→ WHAT TO DO: Take the material below and reproduce, word for word, only the lines from the line with "timeLostExpiry (agent : Agent)" through the line with "ENGINE_COMMAND_CANCEL (R204). -/".

→ DATA LISTING:

/-- The rows of the opcode table. -/
inductive Instr where
  /-- NOP (R37). -/
  | nop (f : Fields)
  /-- BRA (R246). -/
  | bra (f : Fields)
  /-- BRS (R246). -/
  | brs (f : Fields)
  /-- BRV (R247). -/
  | brv (f : Fields)
  /-- JMPX (R246). -/
  | jmpx (f : Fields)
  /-- CALL (R246). -/
  | call (f : Fields)
  /-- CALLX (R248). -/
  | callx (f : Fields)
  /-- RET (R246). -/
  | ret (f : Fields)
  /-- RCVG (R350). -/
  | rcvg (f : Fields)
  /-- EXIT (R250). -/
  | exit (f : Fields)
  /-- YIELD (R251). -/
  | yield (f : Fields)
  /-- WAITC (R252). -/
  | waitc (f : Fields)
  /-- TRAPF (R253). -/
  | trapf (f : Fields)
  /-- SYSC (R399). -/
  | sysc (f : Fields)
  /-- BKPT (R253). -/
  | bkpt (f : Fields)
  /-- ELECT (R192). -/
  | elect (f : Fields)
  /-- LOOP (R246). -/
  | loop (f : Fields)
  /-- SGET (R240). -/
  | sget (f : Fields)
  /-- SPUT (R240). -/
  | sput (f : Fields)
  /-- XACQ (R234). -/
  | xacq (f : Fields)
  /-- XREL (R235). -/
  | xrel (f : Fields)
  /-- ISYNC (R176). -/
  | isync (f : Fields)
  /-- KOP (R254). -/
  | kop (f : Fields)
  /-- KPOP (R254). -/
  | kpop (f : Fields)
  /-- KFF1 (R254). -/
  | kff1 (f : Fields)
  /-- KTOS (R254). -/
  | ktos (f : Fields)
  /-- STOK (R254). -/
  | stok (f : Fields)
  /-- EXMRD (R254). -/
  | exmrd (f : Fields)
  /-- EXMWR (R255). -/
  | exmwr (f : Fields)
  /-- SADD (R257). -/
  | sadd (f : Fields)
  /-- SSUB (R257). -/
  | ssub (f : Fields)
  /-- SMUL (R257). -/
  | smul (f : Fields)
  /-- SMULH (R257). -/
  | smulh (f : Fields)
  /-- SDIV (R258). -/
  | sdiv (f : Fields)
  /-- SREM (R258). -/
  | srem (f : Fields)
  /-- SAND (R257). -/
  | sand (f : Fields)
  /-- SOR (R257). -/
  | sor (f : Fields)
  /-- SXOR (R257). -/
  | sxor (f : Fields)
  /-- SSHL (R257). -/
  | sshl (f : Fields)
  /-- SSHR (R257). -/
  | sshr (f : Fields)
  /-- SSRA (R257). -/
  | ssra (f : Fields)
  /-- SMIN (R257). -/
  | smin (f : Fields)
  /-- SMAX (R257). -/
  | smax (f : Fields)
  /-- SCMP (R257). -/
  | scmp (f : Fields)
  /-- SSEL (R257). -/
  | ssel (f : Fields)
  /-- SMOV (R257). -/
  | smov (f : Fields)
  /-- SLI (R257). -/
  | sli (f : Fields)
  /-- SLEA (R257). -/
  | slea (f : Fields)
  /-- SCLZ (R257). -/
  | sclz (f : Fields)
  /-- SPOP (R257). -/
  | spop (f : Fields)
  /-- SBFE (R257). -/
  | sbfe (f : Fields)
  /-- SBFI (R257). -/
  | sbfi (f : Fields)
  /-- SLD (R217). -/
  | sld (f : Fields)
  /-- SST (R217). -/
  | sst (f : Fields)
  /-- VADD (R260). -/
  | vadd (f : Fields)
  /-- VSUB (R260). -/
  | vsub (f : Fields)
  /-- VMUL (R260). -/
  | vmul (f : Fields)
  /-- VMULH (R260). -/
  | vmulh (f : Fields)
  /-- VMAD (R260). -/
  | vmad (f : Fields)
  /-- VAND (R260). -/
  | vand (f : Fields)
  /-- VOR (R260). -/
  | vor (f : Fields)
  /-- VXOR (R260). -/
  | vxor (f : Fields)
  /-- VNOT (R260). -/
  | vnot (f : Fields)
  /-- VSHL (R260). -/
  | vshl (f : Fields)
  /-- VSHR (R260). -/
  | vshr (f : Fields)
  /-- VSRA (R260). -/
  | vsra (f : Fields)
  /-- VMIN (R260). -/
  | vmin (f : Fields)
  /-- VMAX (R260). -/
  | vmax (f : Fields)
  /-- VABS (R260). -/
  | vabs (f : Fields)
  /-- VNEG (R260). -/
  | vneg (f : Fields)
  /-- VCLZ (R260). -/
  | vclz (f : Fields)
  /-- VPOP (R260). -/
  | vpop (f : Fields)
  /-- VBREV (R260). -/
  | vbrev (f : Fields)
  /-- VBFE (R260). -/
  | vbfe (f : Fields)
  /-- VBFI (R260). -/
  | vbfi (f : Fields)
  /-- VSAD (R260). -/
  | vsad (f : Fields)
  /-- VDOT4 (R260). -/
  | vdot4 (f : Fields)
  /-- VCMP (R260). -/
  | vcmp (f : Fields)
  /-- VSEL (R260). -/
  | vsel (f : Fields)
  /-- VMOV (R260). -/
  | vmov (f : Fields)
  /-- VLI (R260). -/
  | vli (f : Fields)
  /-- VLANE (R260). -/
  | vlane (f : Fields)
  /-- VCVT (R262). -/
  | vcvt (f : Fields)
  /-- FADD (R264). -/
  | fadd (f : Fields)
  /-- FSUB (R264). -/
  | fsub (f : Fields)
  /-- FMUL (R264). -/
  | fmul (f : Fields)
  /-- FFMA (R264). -/
  | ffma (f : Fields)
  /-- FMIN (R265). -/
  | fmin (f : Fields)
  /-- FMAX (R265). -/
  | fmax (f : Fields)
  /-- FABS (R265). -/
  | fabs (f : Fields)
  /-- FNEG (R265). -/
  | fneg (f : Fields)
  /-- FCPS (R265). -/
  | fcps (f : Fields)
  /-- FCMP (R266). -/
  | fcmp (f : Fields)
  /-- FCLASS (R267). -/
  | fclass (f : Fields)
  /-- FRND (R264). -/
  | frnd (f : Fields)
  /-- FCVT (R268). -/
  | fcvt (f : Fields)
  /-- FCVTI (R268). -/
  | fcvti (f : Fields)
  /-- ICVTF (R268). -/
  | icvtf (f : Fields)
  /-- FSCALE (R264). -/
  | fscale (f : Fields)
  /-- FDOT2 (R264). -/
  | fdot2 (f : Fields)
  /-- RCP (R272). -/
  | rcp (f : Fields)
  /-- RSQ (R273). -/
  | rsq (f : Fields)
  /-- SQRT (R270). -/
  | sqrt (f : Fields)
  /-- EXP2 (R273). -/
  | exp2 (f : Fields)
  /-- LOG2 (R273). -/
  | log2 (f : Fields)
  /-- SINPI (R273). -/
  | sinpi (f : Fields)
  /-- COSPI (R273). -/
  | cospi (f : Fields)
  /-- TANH (R273). -/
  | tanh (f : Fields)
  /-- RNG (R275). -/
  | rng (f : Fields)
  /-- RNGSEED (R276). -/
  | rngseed (f : Fields)
  /-- DECW (R104). -/
  | decw (f : Fields)
  /-- PACKW (R105). -/
  | packw (f : Fields)
  /-- SHFL (R279). -/
  | shfl (f : Fields)
  /-- BCAST (R279). -/
  | bcast (f : Fields)
  /-- VRED (R280). -/
  | vred (f : Fields)
  /-- VSCAN (R280). -/
  | vscan (f : Fields)
  /-- VCMPRS (R281). -/
  | vcmprs (f : Fields)
  /-- VEXPND (R281). -/
  | vexpnd (f : Fields)
  /-- BALLOT (R282). -/
  | ballot (f : Fields)
  /-- MATCH (R282). -/
  | matchL (f : Fields)
  /-- LD (R213). -/
  | ld (f : Fields)
  /-- ST (R213). -/
  | st (f : Fields)
  /-- GATH (R215). -/
  | gath (f : Fields)
  /-- SCAT (R215). -/
  | scat (f : Fields)
  /-- LDB (R219). -/
  | ldb (f : Fields)
  /-- STB (R219). -/
  | stb (f : Fields)
  /-- ATOM (R221). -/
  | atom (f : Fields)
  /-- ATOMW (R222). -/
  | atomw (f : Fields)
  /-- STNT (R223). -/
  | stnt (f : Fields)
  /-- STNT_PERFORM (R223). -/
  | stntPerform (core slot idx : Nat)
  /-- DRAINNT (R224). -/
  | drainnt (f : Fields)
  /-- FENCE_CODE (R225). -/
  | fenceCode (f : Fields)
  /-- FENCE_IO (R225). -/
  | fenceIo (f : Fields)
  /-- FENCE_ENG (R225). -/
  | fenceEng (f : Fields)
  /-- LDFE (R185). -/
  | ldfe (f : Fields)
  /-- STFE (R186). -/
  | stfe (f : Fields)
  /-- PFT (R226). -/
  | pft (f : Fields)
  /-- CFLUSH (R175). -/
  | cflush (f : Fields)
  /-- IFLUSH (R176). -/
  | iflush (f : Fields)
  /-- LLOCK (R172). -/
  | llock (f : Fields)
  /-- LUNLK (R172). -/
  | lunlk (f : Fields)
  /-- LNCLAIM (R171). -/
  | lnclaim (f : Fields)
  /-- BINIT (R190). -/
  | binit (f : Fields)
  /-- BARV (R190). -/
  | barv (f : Fields)
  /-- BEXP (R190). -/
  | bexp (f : Fields)
  /-- BWAIT (R190). -/
  | bwait (f : Fields)
  /-- BTEST (R190). -/
  | btest (f : Fields)
  /-- BDROP (R190). -/
  | bdrop (f : Fields)
  /-- SEQW (R201). -/
  | seqw (f : Fields)
  /-- GRPSYNC (R357). -/
  | grpsync (f : Fields)
  /-- SPAWN (R373). -/
  | spawn (f : Fields)
  /-- WATCH (R376). -/
  | watch (f : Fields)
  /-- UNWATCH (R378). -/
  | unwatch (f : Fields)
  /-- ITER (R371). -/
  | iter (f : Fields)
  /-- RQPUSH (R382). -/
  | rqpush (f : Fields)
  /-- MRSV (R300). -/
  | mrsv (f : Fields)
  /-- MFREE (R300). -/
  | mfree (f : Fields)
  /-- MZERO (R301). -/
  | mzero (f : Fields)
  /-- MLD_D (R303). -/
  | mldD (f : Fields)
  /-- MLD_F (R303). -/
  | mldF (f : Fields)
  /-- MST_D (R304). -/
  | mstD (f : Fields)
  /-- MST_F (R304). -/
  | mstF (f : Fields)
  /-- MMA (R305). -/
  | mma (f : Fields)
  /-- MADDF (R307). -/
  | maddf (f : Fields)
  /-- MADDM (R307). -/
  | maddm (f : Fields)
  /-- MMULF (R307). -/
  | mmulf (f : Fields)
  /-- MRCMP (R313). -/
  | mrcmp (f : Fields)
  /-- MDNS (R308). -/
  | mdns (f : Fields)
  /-- MRANK (R310). -/
  | mrank (f : Fields)
  /-- MRANK_ERR (R310). -/
  | mrankErr (f : Fields)
  /-- MROWP (R311). -/
  | mrowp (f : Fields)
  /-- MROWP_SET (R311). -/
  | mrowpSet (f : Fields)
  /-- MSCL (R308). -/
  | mscl (f : Fields)
  /-- MMOVV (R309). -/
  | mmovv (f : Fields)
  /-- MMOVM (R309). -/
  | mmovm (f : Fields)
  /-- MATRIX_OP_START (R317). -/
  | matrixOpStart (core : Nat)
  /-- MATRIX_OP_COMPLETE (R292). -/
  | matrixOpComplete (core : Nat)
  /-- OPERANDS_CONSUMED (R203). -/
  | operandsConsumed (core : Nat)
  /-- MATRIX_OP_STOP (R296). -/
  | matrixOpStop (core : Nat)
  /-- MATRIX_ERROR_COMPLETION (R297). -/
  | matrixErrorCompletion (core : Nat)
  /-- HLD (R143). -/
  | hld (f : Fields)
  /-- HSTAT (R139). -/
  | hstat (f : Fields)
  /-- FOPEN (R136). -/
  | fopen (f : Fields)
  /-- FSEAL (R137). -/
  | fseal (f : Fields)
  /-- FCOMP (R140). -/
  | fcomp (f : Fields)
  /-- FRET (R137). -/
  | fret (f : Fields)
  /-- TRACE (R326). -/
  | trace (f : Fields)
  /-- PAIR (R332). -/
  | pair (f : Fields)
  /-- PAIRX (R332). -/
  | pairx (f : Fields)
  /-- PAIR_OPERATION_RUN (R332). -/
  | pairOperationRun (core slot idx : Nat)
  /-- PAIR_OPERATION_COMPLETE (R336). -/
  | pairOperationComplete (core slot idx : Nat)
  /-- PAIR_OPERATION_STOP (R335). -/
  | pairOperationStop (core slot idx : Nat)
  /-- COVER (R339). -/
  | cover (f : Fields)
  /-- ZTST (R340). -/
  | ztst (f : Fields)
  /-- ORDW_WAIT (R338). -/
  | ordwWait (f : Fields)
  /-- ORDW_ADV (R338). -/
  | ordwAdv (f : Fields)
  /-- TLACQ (R337). -/
  | tlacq (f : Fields)
  /-- TLREL (R337). -/
  | tlrel (f : Fields)
  /-- SEGLD (R78). -/
  | segld (f : Fields)
  /-- SEGLD_W (R78). -/
  | segldW (f : Fields)
  /-- TLBINV_ALL (R73). -/
  | tlbinvAll (f : Fields)
  /-- TLBINV_CTX (R73). -/
  | tlbinvCtx (f : Fields)
  /-- TLBINV_PAGE (R73). -/
  | tlbinvPage (f : Fields)
  /-- TLBINV_RANGE (R73). -/
  | tlbinvRange (f : Fields)
  /-- WRESUME (R396). -/
  | wresume (f : Fields)
  /-- WKILL (R397). -/
  | wkill (f : Fields)
  /-- WKILL_CTX (R397). -/
  | wkillCtx (f : Fields)
  /-- FRQACK (R395). -/
  | frqack (f : Fields)
  /-- CFGRD (R413). -/
  | cfgrd (f : Fields)
  /-- CFGWR (R413). -/
  | cfgwr (f : Fields)
  /-- CTXSAVE (R405). -/
  | ctxsave (f : Fields)
  /-- CTXSAVE_CTX (R405). -/
  | ctxsaveCtx (f : Fields)
  /-- HALTC (R406). -/
  | haltc (f : Fields)
  /-- HALTC_GO (R406). -/
  | haltcGo (f : Fields)
  /-- LINE_FETCH (R25). -/
  | lineFetch (core quarter cslot va : Nat)
  /-- FAULT_RECORD_POST (R84). -/
  | faultRecordPost (core idx : Nat)
  /-- FEEDBACK_UPDATE (R83). -/
  | feedbackUpdate (core slot idx : Nat)
  /-- READ_REQUEST (R155). -/
  | readRequest (core line : Nat)
  /-- READ_REPLY (R155). -/
  | readReply (core line : Nat)
  /-- FORWARDED_READ (R155). -/
  | forwardedRead (core line : Nat)
  /-- WRITE_REQUEST (R155). -/
  | writeRequest (core line : Nat)
  /-- WRITE_REPLY (R155). -/
  | writeReply (core line : Nat)
  /-- EVICTION (R155). -/
  | eviction (core line : Nat)
  /-- RECALL (R155). -/
  | recall (tower line : Nat)
  /-- TRANSIENT_TIMEOUT (R156). -/
  | transientTimeout (core line : Nat)
  /-- PERSISTENT_REQUEST (R157). -/
  | persistentRequest (core line : Nat)
  /-- PERSISTENT_REQUEST_END (R283). -/
  | persistentRequestEnd (core line : Nat)
  /-- LEASE_READ (R161). -/
  | leaseRead (agent : Agent) (line cls : Nat)
  /-- LEASE_STORE (R161). -/
  | leaseStore (agent : Agent) (addr : Nat) (data : List Byte)
  /-- OWNERSHIP_REQUEST (R161). -/
  | ownershipRequest (agent : Agent) (line : Nat)
  /-- LINE_RETURN (R166). -/
  | lineReturn (agent : Agent) (line wts : Nat) (data : List Byte)
  /-- OUTSIDE_LEASE_EXPIRY (R166). -/
  | outsideLeaseExpiry (line : Nat)
  /-- TIME_REPORT (R167). -/
  | timeReport (agent : Agent) (time : Nat)
  /-- TIME_REPORT_TIMEOUT (R167). -/
  | timeReportTimeout (agent : Agent)
  /-- TIME_LOST_EXPIRY (R167). -/
  | timeLostExpiry (agent : Agent)
  /-- AMNESTY (R167). -/
  | amnesty (agent : Agent)
  /-- WRITE_BACK (R90). -/
  | writeBack (line : Nat)
  /-- MERGE_PATH (R92). -/
  | mergePath (block : Nat)
  /-- UNCORRECTABLE_SOFT_ERROR (R94). -/
  | uncorrectableSoftError (place : ErrorPlace) (line : Nat)
  /-- SCRUB (R239). -/
  | scrub (core : Nat) (word : RegWord)
  /-- ENGINE_COMMAND_START (R196). -/
  | engineCommandStart (comb : Nat)
  /-- ENGINE_COMMAND_COMPLETE (R199). -/
  | engineCommandComplete (comb : Nat)
  /-- ENGINE_ERROR_COMPLETION (R200). -/
  | engineErrorCompletion (comb : Nat)
  /-- ENGINE_COMMAND_CANCEL (R204). -/
  | engineCommandCancel (comb : Nat)
  /-- ORPHANED_WAIT_TIMEOUT (R182). -/
  | orphanedWaitTimeout (core slot entry : Nat)
  /-- LAUNCH_TAKE (R365). -/
  | launchTake (cslot queue : Nat)
  /-- WORKGROUP_PLACEMENT (R367). -/
  | workgroupPlacement (cslot queue : Nat)
  /-- TASK_START (R374). -/
  | taskStart (cslot idx : Nat)
  /-- CONSUMER_DISPATCH (R381). -/
  | consumerDispatch (idx : Nat)
  /-- EVICTION_SAVE (R402). -/
  | evictionSave (wg : Nat) (warp : Option Nat)
  /-- RESTORE (R404). -/
  | restore (image core : Nat)
  /-- WARP_END (R360). -/
  | warpEnd (core slot : Nat)
  /-- WORKGROUP_END (R360). -/
  | workgroupEnd (wg : Nat)
  /-- LAUNCH_END (R379). -/
  | launchEnd (launch : Nat)
  /-- PRIORITY_AGING (R370). -/
  | priorityAging (tower : Nat)
  /-- TROLE_KTARGET (R51). -/
  | troleKtarget (tower k : Nat) (clearErr : Bool)
  /-- TROLE_DMASK (R52). -/
  | troleDmask (tower mask : Nat)
  /-- TROLE_ERR_CLEAR (R50). -/
  | troleErrClear (tower : Nat)
  /-- ROLE_CHANGE (R53). -/
  | roleChange (tower : Nat)
  /-- QCTL_WRITE (R364). -/
  | qctlWrite (cslot queue : Nat) (val : W64)
  /-- QCTL_ERR_CLEAR (R364). -/
  | qctlErrClear (cslot queue : Nat)
  /-- QTAIL_WRITE (R415). -/
  | qtailWrite (host : Bool) (cslot queue : Nat) (val : W32)
  /-- LLEN_WRITE (R163). -/
  | llenWrite (tower cls : Nat) (val : W32)
  /-- MCOINR_WRITE (R316). -/
  | mcoinrWrite (tower : Nat) (val : W32)
  /-- XPLIM_WRITE (R233). -/
  | xplimWrite (core : Nat) (val : W32)
  /-- ECBASE_WRITE (R411). -/
  | ecbaseWrite (comb : Nat) (val : W64)
  /-- ECSIZE_WRITE (R411). -/
  | ecsizeWrite (comb : Nat) (val : W32)
  /-- MONITOR_CLEAR (R427). -/
  | monitorClear (m : Nat)
  /-- MONITOR_SAMPLE (R427). -/
  | monitorSample (m val : Nat)
  /-- REGISTER_WRITE (R412). -/
  | registerWrite (writer : MmioWriter) (offset size : Nat) (val : W64)
  /-- COLD_START (R421). -/
  | coldStart (k0 k1 time : Nat)
  /-- WARM_START (R421). -/
  | warmStart (time : Nat) (checkFails : Bool)
  /-- LIFECYCLE_CHANGE (R423). -/
  | lifecycleChange (signed : Bool) (state : Nat)
  /-- QUOTE (R424). -/
  | quote (nonce : Nat)
  /-- POWER_LOSS (R425). -/
  | powerLoss
  /-- HOST_MEMORY_ACCESS (R415). -/
  | hostMemoryAccess (addr : HostAddr) (len : Nat) (data : Option (List Byte))
  /-- FLIT_RECEIVE (R416). -/
  | flitReceive (port : Nat) (seq : FlitHead) (crcOk : Bool)
  /-- PORT_DOWN (R416). -/
  | portDown (port : Nat)
  /-- LINK_TIME_MESSAGE (R418). -/
  | linkTimeMessage (peer : Nat) (time : LinkTime)
  /-- PTM_SYNC (R418). -/
  | ptmSync (time : Nat)
  /-- THERMAL_SAMPLE (R419). -/
  | thermalSample (tower : Nat) (temps : List Int)
  /-- PURSE_REFILL (R316). -/
  | purseRefill (tower : Nat)
  /-- HOST_LINK_LOSS (R418). -/
  | hostLinkLoss
  /-- HOST_LINK_RETURN (R418). -/
  | hostLinkReturn (time : Nat)
  /-- REGISTER_SOFT_ERROR (R238). -/
  | registerSoftError (core : Nat) (word : RegWord) (double : Bool)
  /-- MANAGEMENT_CLUSTER_ACCESS (R193). -/
  | managementClusterAccess (addr len : Nat) (data : Option (List Byte))
  /-- TIME_REPORT_SEND (R167). -/
  | timeReportSend (agent : Agent)
  deriving DecidableEq, Repr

→ THE COMPLETED TASK:
  | timeLostExpiry (agent : Agent)
  /-- AMNESTY (R167). -/
  | amnesty (agent : Agent)
  /-- WRITE_BACK (R90). -/
  | writeBack (line : Nat)
  /-- MERGE_PATH (R92). -/
  | mergePath (block : Nat)
  /-- UNCORRECTABLE_SOFT_ERROR (R94). -/
  | uncorrectableSoftError (place : ErrorPlace) (line : Nat)
  /-- SCRUB (R239). -/
  | scrub (core : Nat) (word : RegWord)
  /-- ENGINE_COMMAND_START (R196). -/
  | engineCommandStart (comb : Nat)
  /-- ENGINE_COMMAND_COMPLETE (R199). -/
  | engineCommandComplete (comb : Nat)
  /-- ENGINE_ERROR_COMPLETION (R200). -/
  | engineErrorCompletion (comb : Nat)
  /-- ENGINE_COMMAND_CANCEL (R204). -/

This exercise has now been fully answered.